_Provided records_:

-- ==== Sys2Proof/Laws/EvDma.lean ====
section
/-!
SUPPORT. What the operations of Machine/Dma.lean keep (Laws/Evolves.lean), one lemma for each.
-/
namespace Sys2Proof.Machine

theorem Evolves.creditWait {F : Part → Bool} [MayTele F] [MayTWindow F] {σ : State} {c : Ctx} {n : Nat} {s : State}
    (hs : Evolves F σ s) : Evolves F σ (State.creditWait c n s) := by
  unfold State.creditWait
  exact hs.count.count.mapMop

theorem Evolves.beginDma {F : Part → Bool} [Stores F] [MayTWindow F] [MayTStreams F] {σ : State} {c : Ctx} {s : State}
    (hs : Evolves F σ s) : Evolves F σ (State.beginDma c s) := by
  unfold State.beginDma
  extract_lets +onlyGivenNames v1 s2
  have h2 : Evolves F σ s2 := hs.mapStream
  clear_value v1 s2
  exact h2.creditWait

theorem mem_insertNat {x a : Nat} {l : List Nat} (h : x ∈ insertNat a l) : x = a ∨ x ∈ l := by
  induction l with
  | nil => exact Or.inl (by simpa [insertNat] using h)
  | cons y l ih =>
    unfold insertNat at h
    split at h
    · simpa using h
    · split at h
      · exact Or.inr h
      · rcases List.mem_cons.1 h with e | g
        · exact Or.inr (e ▸ List.mem_cons_self ..)
        · exact (ih g).imp id (List.mem_cons_of_mem _)

/-- A fold keeps a property that each of its steps keeps. -/
theorem foldl_keeps {α β : Type} {p : β → Prop} {f : β → α → β} {l : List α} {b : β} (hb : p b)
    (hf : ∀ b a, a ∈ l → p b → p (f b a)) : p (l.foldl f b) := by
  induction l generalizing b with
  | nil => exact hb
  | cons a l ih =>
    exact ih (hf b a (List.mem_cons_self ..) hb) (fun b x hx => hf b x (List.mem_cons_of_mem _ hx))

theorem lineSet_aligned {ps : List (Nat × Nat)} {l : Nat} (h : l ∈ lineSet ps) : l % 64 = 0 := by
  have H : ∀ x ∈ lineSet ps, x % 64 = 0 := by
    unfold lineSet
    refine foldl_keeps (p := fun r : List Nat => ∀ x ∈ r, x % 64 = 0) (by simp) fun r q _ hr => ?_
    refine foldl_keeps (p := fun r : List Nat => ∀ x ∈ r, x % 64 = 0) hr fun r y hy hr x hx => ?_
    rcases mem_insertNat hx with e | g
    · exact e ▸ linesOf_aligned hy
    · exact hr x g
  exact H l h

/-- A sum of powers of two below 2^n. -/
theorem bitSum_lt (p : Nat → Prop) [DecidablePred p] (n : Nat) :
    (List.range n).foldl (fun m i => if p i then m else m + 2 ^ i) 0 < 2 ^ n := by
  induction n with
  | zero => simp
  | succ n ih =>
    rw [List.range_succ, List.foldl_append]
    simp only [List.foldl_cons, List.foldl_nil]
    rw [Nat.pow_succ]
    split <;> omega

theorem State.lineWrite_lt (s : State) (v : View) (l : Nat) (es : List ElemOut) : (s.lineWrite v l es).1 < 2 ^ 64 :=
    by
  simp only [State.lineWrite]
  exact bitSum_lt _ 64

theorem Evolves.dmaLine {F : Part → Bool} [Stores F] [MayJobs F] {σ : State} {c : Ctx} {l mask : Nat} {data : List
    Byte} {acc : State × Option Drop}
    (hs : Evolves F σ acc.1) (hl : l % 64 = 0) (hm : mask < 2 ^ 64) : Evolves F σ (State.dmaLine c l mask data acc).1
    := by
  unfold State.dmaLine
  split
  · split
    · exact hs.acceptLine hl hm
    · refine hs.foldlPair fun q i hq => ?_
      split
      · exact hq.remoteStore
      · exact hq
  · exact hs.acceptLine hl hm

/-- A fold over lines that carries a value beside the state. -/
theorem Evolves.foldlPairMem {F : Part → Bool} {σ : State} {α β : Type} {f : State × β → α → State × β} {l : List α}
    {p : State × β} (h : Evolves F σ p.1) (hf : ∀ q x, x ∈ l → Evolves F σ q.1 → Evolves F σ (f q x).1) :
    Evolves F σ (l.foldl f p).1 :=
  foldl_keeps (p := fun q : State × β => Evolves F σ q.1) h hf

theorem Evolves.dmaWrite {F : Part → Bool} [Stores F] [MayJobs F] {σ : State} {c : Ctx} {v : View} {es : List
    ElemOut} {acc : State × Option Drop}
    (hs : Evolves F σ acc.1) : Evolves F σ (State.dmaWrite c v es acc).1 := by
  unfold State.dmaWrite
  extract_lets +onlyGivenNames put
  have hput : ∀ es p l, l % 64 = 0 → Evolves F σ p.1 → Evolves F σ (put es p l).1 := fun _ _ _ hl hp =>
    hp.dmaLine hl (State.lineWrite_lt _ _ _ _)
  clear_value put
  split
  · exact hs.foldlPairMem fun _ _ hx hq => hput _ _ _ (lineSet_aligned hx) hq
  · exact hs.foldlPair fun _ _ hq => hq.foldlPairMem fun _ _ hx hr => hput _ _ _ (linesOf_aligned hx) hr

theorem Evolves.dmaRecord {F : Part → Bool} [Stores F] [MayJobs F] {σ : State} {c : Ctx} {v : View} {o : BatchOut}
    {acc : State × Option Drop}
    (hs : Evolves F σ acc.1) : Evolves F σ (State.dmaRecord c v o acc).1 := by
  unfold State.dmaRecord
  exact hs.foldlPair fun _ _ hq => hq.foldlPairMem fun _ _ hx hr => hr.dmaLine (linesOf_aligned hx) (lineMask_lt _ _
    _)

theorem Evolves.noteDrop {F : Part → Bool} [MayTWindow F] [MayTDrop F] {σ : State} {c : Ctx} {d : Option Drop} {s :
    State} (hs : Evolves F σ s) :
    Evolves F σ (State.noteDrop c d s) := by
  unfold State.noteDrop
  split
  · exact hs
  · extract_lets +onlyGivenNames s1
    have h1 : Evolves F σ s1 := Evolves.mapTile hs (fun _ => TKept.only_tDrop rfl)
    clear_value s1
    exact h1.mapMop

theorem Evolves.dmaPrefix {F : Part → Bool} [Stores F] [MayJobs F] [MayTWindow F] [MayTDrop F] {σ : State} {c : Ctx}
    {k : Nat} {s : State} (hs : Evolves F σ s) :
    Evolves F σ (State.dmaPrefix c k s) := by
  unfold State.dmaPrefix
  split
  · extract_lets +onlyGivenNames v1
    clear_value v1
    extract_lets +onlyGivenNames v2 v3
    clear_value v2 v3
    refine Evolves.ite ?_ ?_
    · exact hs
    · extract_lets +onlyGivenNames p4
      have h4 : Evolves F σ p4.1 := hs.fst.dmaWrite
      clear_value p4
      exact h4.noteDrop
  · exact hs

theorem execTranslationComplete_ran {F : Part → Bool} [Stores F] [MayMsix F] [MayPageRequests F] [MayEvq F]
    [MayJobs F] [MayTWindow F] [MayTStreams F] [MayTDrop F] {σ : State} {t k : Nat} {present : Bool} {s : State} (hs : Evolves
    F σ s) :
    Ran F σ (execTranslationComplete t k present s) := by
  unfold execTranslationComplete
  split
  · refine Ran.next ?_
    exact hs
  · extract_lets +onlyGivenNames v1
    clear_value v1
    split
    · refine Ran.next ?_
      exact hs
    · split
      · refine Ran.next ?_
        exact hs
      · extract_lets +onlyGivenNames s2
        have h2 : Evolves F σ s2 := hs.count
        clear_value s2
        split
        · extract_lets +onlyGivenNames v3 v4 s4
          have h4 : Evolves F σ s4 := h2.mapStream
          clear_value v3 v4 s4
          extract_lets +onlyGivenNames s5
          have h5 : Evolves F σ s5 := h4.creditWait
          clear_value s5
          refine Ran.next (Evolves.ite ?_ ?_)
          · exact h5.setEngine
          · exact h5
        · extract_lets +onlyGivenNames s5
          have h5 : Evolves F σ s5 := h2.dmaPrefix
          clear_value s5
          extract_lets +onlyGivenNames v6
          clear_value v6
          extract_lets +onlyGivenNames s7
          have h7 : Evolves F σ s7 := h5.mapStream
          clear_value s7
          extract_lets +onlyGivenNames s8
          have h8 : Evolves F σ s8 := h7.count
          clear_value s8
          extract_lets +onlyGivenNames s9
          have h9 : Evolves F σ s9 := h8.set_pageRequests
          clear_value s9
          refine Ran.next ?_
          exact h9.postEvent

theorem Evolves.streamResume {F : Part → Bool} [Stores F] [Raises F] [MayTStreams F] {σ : State} {q : Requester} {s :
    State} (hs : Evolves F σ s) :
    Evolves F σ (State.streamResume q s) := by
  unfold State.streamResume
  extract_lets +onlyGivenNames v1 v2
  clear_value v1 v2
  refine Evolves.ite ?_ ?_
  · exact hs
  · refine Evolves.ite ?_ ?_
    · extract_lets +onlyGivenNames v3
      clear_value v3
      exact hs.mapStream.count
    · exact hs.discard

theorem execStreamResume_ran {F : Part → Bool} [Stores F] [Raises F] [MayReadLatch F] [MayTStreams F] {σ : State} {q
    : Requester} {s : State} (hs : Evolves F σ s) :
    Ran F σ (execStreamResume q s) := by
  unfold execStreamResume
  refine Ran.next ?_
  refine Evolves.gated ?_ ?_
  · exact hs.unlatch
  · intro x1 h2
    exact h2.streamResume

/-- A transfer that reads an unreadable record, line or granule stops. -/
theorem Evolves.dmaStop {F : Part → Bool} [MayTele F] [MayTMarks F] [MayTWindow F] {σ s u : State} {c : Ctx} {records
    reads : List (Nat × Nat)} (hs : Evolves F σ s)
    (e : State.dmaStop s c records reads = some u) : Evolves F σ u := by
  unfold State.dmaStop at e
  split at e
  · cases e
    exact hs.remoteRead.stopMop
  · split at e
    · cases e
      exact hs.stopMop
    · split at e
      · cases e
        exact hs.remoteRead.stopMop
      · cases e

theorem Evolves.countDma {F : Part → Bool} [MayTele F] [MayTWindow F] {σ : State} {c : Ctx} {src : View} {ms : List Move} {s :
    State} (hs : Evolves F σ s) :
    Evolves F σ (State.countDma c src ms s) := by
  unfold State.countDma
  extract_lets +onlyGivenNames v1 v2 v3 v4 v5
  clear_value v1 v2 v3 v4 v5
  exact hs.count.count.count.count.count.drawTokens

theorem Evolves.movePairs {F : Part → Bool} [MayTele F] [MayLinePoison F] [MayTMarks F] {σ : State} {c : Ctx} {src dst : View}
    {s : State} (hs : Evolves F σ s) : Evolves F σ (State.movePairs c src dst s) := by
  unfold State.movePairs
  refine Evolves.ite hs (hs.foldl fun u r hu => ?_)
  exact Evolves.ite hu.spoilSource hu

theorem Evolves.tileStore {F : Part → Bool} [Stores F] [MayJobs F] {σ : State} {c : Ctx} {a : Nat} {bs : List Byte}
    {acc : State × Option Drop} (hs : Evolves F σ acc.1) : Evolves F σ (State.tileStore c a bs acc).1 := by
  unfold State.tileStore
  split
  · split
    · exact hs.store
    · exact hs.remoteStore
  · exact hs.store

theorem Evolves.tileWrite {F : Part → Bool} [Stores F] [MayJobs F] [MayTWindow F] [MayTDrop F] {σ : State} {c : Ctx}
    {a : Nat} {bs : List Byte} {s : State} (hs : Evolves F σ s) : Evolves F σ (State.tileWrite c a bs s) := by
  unfold State.tileWrite
  extract_lets +onlyGivenNames r
  have hr : Evolves F σ r.1 := Evolves.tileStore hs
  clear_value r
  exact hr.noteDrop

theorem Evolves.dma {F : Part → Bool} [Stores F] [MayJobs F] [MayTWindow F] [MayTStreams F] [MayTDrop F] {σ : State}
    {c : Ctx} {s : State} (hs : Evolves F σ s) :
    Evolves F σ (State.dma c s) := by
  unfold State.dma
  split
  · extract_lets +onlyGivenNames s0
    have hs : Evolves F σ s0 := hs.movePairs
    clear_value s0
    extract_lets +onlyGivenNames v1 v2 v3 v4
    clear_value v1 v2 v3 v4
    split
    · rename_i e
      exact hs.dmaStop e
    · extract_lets +onlyGivenNames v1 v2 v3
      clear_value v1 v2 v3
      extract_lets +onlyGivenNames p4
      have h4 : Evolves F σ p4.1 := by
        refine Evolves.dmaWrite ?_
        refine Evolves.fst ?_
        exact hs.countDma
      clear_value p4
      extract_lets +onlyGivenNames p5
      have h5 : Evolves F σ p5.1 := by
        unfold p5
        split
        · refine Evolves.foldlPair ?_ ?_
          · exact h4
          · intro x6 x7 h8
            exact h8.dmaRecord
        · exact h4
      clear_value p5
      extract_lets +onlyGivenNames s9
      have h9 : Evolves F σ s9 := h5.noteDrop
      clear_value s9
      extract_lets +onlyGivenNames s10
      have h10 : Evolves F σ s10 := h9.clearGranules
      clear_value s10
      extract_lets +onlyGivenNames v11
      clear_value v11
      extract_lets +onlyGivenNames s12
      have h12 : Evolves F σ s12 := by
        refine Evolves.ite ?_ ?_
        · exact h10
        · exact h10.mapMop
      clear_value s12
      extract_lets +onlyGivenNames s13
      have h13 : Evolves F σ s13 := h12.mapStream
      clear_value s13
      extract_lets +onlyGivenNames s14
      have h14 : Evolves F σ s14 := by
        refine Evolves.ite ?_ ?_
        · exact h13.unitDone
        · exact h13
      clear_value s14
      exact h14.markDone
  · exact hs.markDone

theorem Ran.dmaOp {F : Part → Bool} [Stores F] [MayJobs F] [MayTWindow F] [MayTStreams F] [MayTDrop F] {σ : State} {s
    : State} {t seq fam : Nat} (hs : Evolves F σ s) :
    Ran F σ (State.dmaOp s t seq fam) := by
  unfold State.dmaOp
  refine Ran.withReady ?_ ?_
  · exact hs
  · intro x1
    refine Evolves.ite ?_ ?_
    · refine Evolves.guarded ?_ ?_
      · exact hs
      · intro x2 h3
        exact h3.dma
    · exact hs

theorem execLoad_ran {F : Part → Bool} [Stores F] [MayJobs F] [MayTWindow F] [MayTStreams F] [MayTDrop F] {σ : State}
    {t seq : Nat} {s : State} (hs : Evolves F σ s) :
    Ran F σ (execLoad t seq s) := by
  unfold execLoad
  refine Ran.dmaOp ?_
  exact hs

theorem execStore_ran {F : Part → Bool} [Stores F] [MayJobs F] [MayTWindow F] [MayTStreams F] [MayTDrop F] {σ :
    State} {t seq : Nat} {s : State} (hs : Evolves F σ s) :
    Ran F σ (execStore t seq s) := by
  unfold execStore
  refine Ran.dmaOp ?_
  exact hs

theorem execGather_ran {F : Part → Bool} [Stores F] [MayJobs F] [MayTWindow F] [MayTStreams F] [MayTDrop F] {σ :
    State} {t seq : Nat} {s : State} (hs : Evolves F σ s) :
    Ran F σ (execGather t seq s) := by
  unfold execGather
  refine Ran.dmaOp ?_
  exact hs

theorem execScatter_ran {F : Part → Bool} [Stores F] [MayJobs F] [MayTWindow F] [MayTStreams F] [MayTDrop F] {σ :
    State} {t seq : Nat} {s : State} (hs : Evolves F σ s) :
    Ran F σ (execScatter t seq s) := by
  unfold execScatter
  refine Ran.dmaOp ?_
  exact hs

theorem execRemoteRead_ran {F : Part → Bool} [MayResp F] [MayTele F] [MayTMarks F] {σ : State} {reader target off len
    : Nat} {s : State} (hs : Evolves F σ s) :
    Ran F σ (execRemoteRead reader target off len s) := by
  unfold execRemoteRead
  split
  · exact Ran.stop (by simp)
  split
  · exact Ran.next hs
  · extract_lets +onlyGivenNames p1
    have h1 : Evolves F σ p1.1 := hs.remoteRead
    clear_value p1
    refine Ran.next ?_
    extract_lets +onlyGivenNames s2
    have h2 : Evolves F σ s2 := h1.count
    clear_value s2
    exact h2.set_resp

theorem execRemoteWrite_ran {F : Part → Bool} [Stores F] [MayJobs F] {σ : State} {writer target off : Nat} {data :
    List Byte} {s : State} (hs : Evolves F σ s) :
    Ran F σ (execRemoteWrite writer target off data s) := by
  unfold execRemoteWrite
  split
  · exact Ran.stop (by simp)
  split
  · exact Ran.next hs
  · refine Ran.next ?_
    exact hs.remoteStore

end Sys2Proof.Machine
end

_Exercise prompt_:
What lines of the material above hold the string "lean"? Please copy them.

_Exercise output_:
-- ==== Sys2Proof/Laws/EvDma.lean ====
SUPPORT. What the operations of Machine/Dma.lean keep (Laws/Evolves.lean), one lemma for each.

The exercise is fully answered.